The Walking Dead: Dead City is an upcoming American post-apocalyptic horror drama television series created by Eli Jorné, based on The Walking Dead characters Maggie and Negan. It is fourth spin-off and overall fifth series in The Walking Dead franchise, sharing continuity with the other television series, and the first sequel to The Walking Dead TV series. Jorné serves as showrunner.
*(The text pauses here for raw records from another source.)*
-- ==== Sys2Proof/Syntax.lean ====
section
/-! DEFINITION. The commands of the block: one constructor per row of the command table, and the data their operands are made of. Every command
carries as its first operand the time since the command before it, in half nanoseconds (log entry 1). -/

namespace Sys2Proof

/-- What every FOP request carries beside its body (Table 16-1, R430): the lane it arrived on (0 SL0, 1 SL1, 2 tunnelled over the ring), its
source address (IPv6 or IPv4-mapped) and UDP port, TARGET_NODE, TARGET_SERIAL, SESSION, SEQ, and TAG as a 256-bit little-endian number. -/
structure FopEnv where
  lane : Nat
  ip : Nat
  port : Nat
  node : Nat
  serial : Nat
  session : Nat
  seq : Nat
  tag : Nat
  deriving DecidableEq, Repr


/-- What stepper axis STn sampled in a PWM period (R339, R341): VBUS in mV, the phase currents in mA, the signed phase currents at the end of step 1 of
R341, and whether a phase read at its amplifier's limit. -/
structure BridgeSample where
  st : Nat
  vbus : Nat
  iA : Int
  iB : Int
  endA : Int
  endB : Int
  limA : Bool
  limB : Bool
  deriving DecidableEq, Repr

/-- A failing bit found by a memory test (R541): the memory (its MEM_RESULT subindex less 1), the byte offset of the word, the bit (64 to 71 are check
bits), the background. -/
structure BistFail where
  mem : Nat
  off : Nat
  bit : Nat
  bg : Nat
  deriving DecidableEq, Repr

/-- The outcome of an analogue or loop-back check (Table 21-2): its ANALOG_RESULT subindex less 1, the worst error in ppm of full scale or in bit
errors, and whether what the check tests beside that error passed. -/
structure BistCheck where
  idx : Nat
  err : Int
  rest : Bool
  deriving DecidableEq, Repr

/-- A change on inputs of a channel: their level before it, and their level once it has held for the filter interval. -/
structure Change where
  before : Nat
  after : Nat
  deriving DecidableEq, Repr

/-- Code groups a port's lane has received: ten bits each, bit a the highest. -/
structure LaneRx where
  port : Nat
  groups : List Nat
  deriving DecidableEq, Repr

/-- Wrong parity found in an island: of a register (R524), or of a word that came over a crossing (R522). -/
structure ParityFail where
  island : Nat
  crossing : Bool
  deriving DecidableEq, Repr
Lauren Cohan and Jeffrey Dean Morgan reprise their roles as Maggie and Negan from the original television series, along with Gaius Charles, Jonathan Higginbotham, Mahina Napoleon, Trey Santiago-Hudson, and Charlie Solis also starring. Development of the series began in March 2022. The title of the series was revealed at the same time before being renamed later that August. Additional castings were revealed in October and November 2022. Filming began in New York City by July and concluded October 2022.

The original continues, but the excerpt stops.